Insights from The World Orphan Drug Congress: Advancing orphan drugs and rare diseases


Maurice Leonard, Medical Affairs Director at Uniphar shares his key takeaways from The World Orphan Drug Congress, Barcelona. As a company dedicated to enabling small to medium biotech companies to launch their therapies in Europe, Uniphar’s medical team attended to join the conversation around advancements in orphan drugs and rare diseases.

What was your general reflection on the event?

The World Orphan Drug Congress is a really important platform for patient groups, researchers, and industry to join forces and exchange insights.

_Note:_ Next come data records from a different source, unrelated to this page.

-- ==== Sys2Proof/Machine/Access.lean ====
section
/-! DEFINITION. Accesses: the gates they pass (10 R242 to R248), leaving the issue point (R241), performing at the home, and
completing; the creation of an actor from its record (08 R193). -/
namespace Sys2Proof.Machine

/-! ### Creating an actor (R193) -/

def vecField (v : Vec) (lo n : Nat) : Nat := v.toNat / 2 ^ lo % 2 ^ n

/-- The SRAM pieces of a region of a core's slice: physical address and length of each part within one frame; none when a
page of it is not mapped writable there. R193 does not say what ACTNEW does with a page that is not mapped, or not for writing: the
region is walked at once, raises no page request, and the code is 4 (DESIGN CHOICE, log 103). -/
def regionPieces (s : State) (asid core : Nat) (base size : Nat) : Option (List (Nat × Nat)) :=
  let first := base / 16384
  let n := if size = 0 then 0 else (base + size - 1) / 16384 - first + 1
  (List.range n).mapM fun k =>
    let lo := max base ((first + k) * 16384)
    let hi := min (base + size) ((first + k + 1) * 16384)
    match translateNow s asid (BitVec.ofNat 64 lo) .write with
    | some (pa, _) => if isSram pa && homeOf pa == coreNode core then some (pa, hi - lo) else none
    | none => none

/-- An SRAM frame carries its owner's tag (R302). -/
def frameKey (pa : Nat) : Nat := nodeCore (homeOf pa) * 32 + pa % 0x80000 / 16384
def ownFrame (s : State) (asid pa : Nat) : State :=
  if isSram pa then { s with frameOwner := putBy (·.1) (frameKey pa, asid) s.frameOwner } else s

/-- The frame of an SRAM address: core and frame number (R257). -/
def frameOf (pa : Nat) : Nat × Nat := (nodeCore (homeOf pa), pa % 0x80000 / 16384)
def frameBase (core f : Nat) : Nat := core / 4096 * 2 ^ 48 + core % 4096 * 0x80000 + f * 16384
/-- The frames that the pieces of a region lie in. -/
def pieceFrames (ps : List (Nat × Nat)) : List Nat := (ps.map fun p => (frameOf p.1).2).eraseDups
/-- The SRAM frames of a state region on its core. -/
def regionFrames (s : State) (ctx : Nat) (a : Actor) : List Nat :=
  pieceFrames ((regionPieces s ctx a.core a.base.toNat a.size).getD [])

/-- Whether an SRAM frame is tagged with an ASID. -/
def frameTagged (s : State) (c f asid : Nat) : Bool := (findBy (·.1) (c * 32 + f) s.frameOwner).any fun p => p.2 == asid

/-- Where the frame of an SRAM address of an ASID stands in the save area: another owner has claimed it, and it has not come back
(R303, R304). -/
def savedAt (s : State) (asid pa : Nat) : Option Nat :=
  let (c, f) := frameOf pa
  if isSram pa && !frameTagged s c f asid then
    s.savedFrames.findIdx? fun r => r.core == c && r.frame == f && asidOf s r.launch == asid
  else none

/-- What stands there, with its place. -/
def frameSaved (s : State) (asid pa : Nat) : Option (Nat × SavedFrame) :=
  (savedAt s asid pa).bind fun i => (s.savedFrames[i]?).map fun r => (i, r)

/-- R302: whether a frame of a core is held against a context: tagged by another, a victim of another that is still to be claimed, or
in the state region of an actor of another. -/
def frameHeld (s : State) (c ctx f : Nat) : Bool :=
  ((findBy (·.1) (c * 32 + f) s.frameOwner).any fun p => p.2 != ctx)
  || ((getCore s c).frames.any fun v => v.unit == f && asidOf s v.launch != ctx)
  || s.launches.any fun l => l.holds && l.ctx != ctx && l.actors.any fun a =>
      a.core == c && a.place == .core && (regionFrames s l.ctx a).contains f

/-- The music box of a home's die, and its source number; another module's ring is its own (R343). -/
def homeMusic (s : State) (home code : Nat) (data : Nat) : State :=
  if nodeModule home = s.module then music s ((nodeDie home).getD 0) (home % 2 ^ 14) code (BitVec.ofNat 64 data) else s

/-- A row as the music box names it (R343). -/
def rowData (core row : Nat) : Nat := row + core % 4096 * 2 ^ 16

/-- R342: poisoned state that a save or a restore moves ends its launch. -/
def moveFault (s : State) (l c : Nat) (tval : Word) : State :=
  report (homeMusic s (coreNode c) 3 tval.toNat) (agentFault l causeACCESS 6 tval c)

/-- Whether two ranges of addresses meet. -/
def rangesMeet (a n b m : Nat) : Bool := a < b + m && b < a + n

/-- The launches of a context whose state a block of a core's slice is: those in a region of which it lies, else all of them. A launch
that has ended has no state any more. -/
def blockLaunches (s : State) (ctx c pa : Nat) : List Nat :=
  let ls := s.launches.filter fun l => l.ctx == ctx
  let own := ls.filter fun l => l.actors.any fun a =>
    a.core == c && ((regionPieces s ctx c a.base.toNat a.size).getD []).any fun p => rangesMeet p.1 p.2 pa 64
  ((if own.isEmpty then ls else own).filter Launch.holds).map (·.id)

/-- R342: a save or restore of a frame meets the blocks of it that are lost, each of which ends the launches whose state it is. -/
def frameFaults (s : State) (ctx : Nat) (r : SavedFrame) : State :=
  r.bad.foldl (fun s b =>
    let pa := frameBase r.core r.frame + 64 * b
    (blockLaunches s ctx r.core pa).foldl (fun s l => moveFault s l r.core (BitVec.ofNat 64 pa)) s) s

/-- The contents of a frame put into a frame of a core; what an uncorrectable error has lost of them stays poisoned (R342). -/
def putFrame (s : State) (pa : Nat) (r : SavedFrame) : State :=
  let s := { s with mem := memPut s.mem pa r.bytes,
                    poisoned := (s.poisoned.filter fun b => b * 64 < pa || pa + r.bytes.length < b * 64 + 64)
                                ++ r.bad.map fun b => pa / 64 + b }
  ((List.range r.descs.length).zip r.descs).foldl (fun s p => setDesc s (pa + 64 * p.1) p.2) s

/-- What was saved of a frame, if it was, put back at its base. -/
def putBack (s : State) (pa : Nat) : Option (Nat × SavedFrame) → State
  | none => s
  | some (i, r) => putFrame { s with savedFrames := s.savedFrames.eraseIdx i } pa r
/-- R304: a frame of a context that was claimed is filled from the save area; blocks of it that are lost end their launches (R342). -/
def refillFrame (s : State) (ctx c f : Nat) : State :=
  let r := frameSaved s ctx (frameBase c f)
  putBack (match r with
    | some (_, x) => frameFaults s ctx x
    | none => s) (frameBase c f) r

/-- A range of physical memory made zero, which clears the poison of its whole blocks (R249, R342). -/
def zeroRange (s : State) (pa len : Nat) : State :=
  { s with mem := s.mem.filter fun c => c.1 < pa || pa + len ≤ c.1,
           poisoned := s.poisoned.filter fun b => b * 64 < pa || pa + len < b * 64 + 64 }

/-- The descriptors of a range made 0x0000. -/
def zeroDescs (s : State) (pa len : Nat) : State :=
  { s with descs := s.descs.filter fun d => d.1 * 64 < pa || pa + len ≤ d.1 * 64 }

/-- A region of an ASID becomes zero, and its frames are the ASID's (R27, R302); a frame that was claimed is filled first, for what
else it holds (R304). -/
def zeroPieces (s : State) (asid : Nat) : List (Nat × Nat) → State
  | [] => s
  | (pa, len) :: r =>
    let s := refillFrame s asid (frameOf pa).1 (frameOf pa).2
    zeroPieces (ownFrame (zeroRange s pa len) asid pa) asid r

I found the inclusion of many patient support groups very refreshing, offering a great opportunity to hear and understand their perspectives.

What were the hot topics of the event?

The keynote set the tone for the meeting and had real impact. For example, the presentation from Peter Marks (Director of the Center for Biologics Evaluation and Research (CBER) at the Food and Drug Administration), offered interesting insights into crucial developments and ongoing discussions around global harmonisation for regulatory dossiers, and in particular for drugs that are being developed for orphan disease. This is a really important development, and while detailed specifics weren’t fully disclosed, there’s a lot of anticipation for an upcoming announcement.

There’s been a lot of work done to harmonise clinical development across regions through ICH. Recently there have been excellent initiatives such as the introduction of the international regulatory framework where there is a fast-track process for MAH holders who have been approved by ‘recognised’ regulatory authorities in different regions in the world. It’s great to hear about harmonisation within the regulatory arena.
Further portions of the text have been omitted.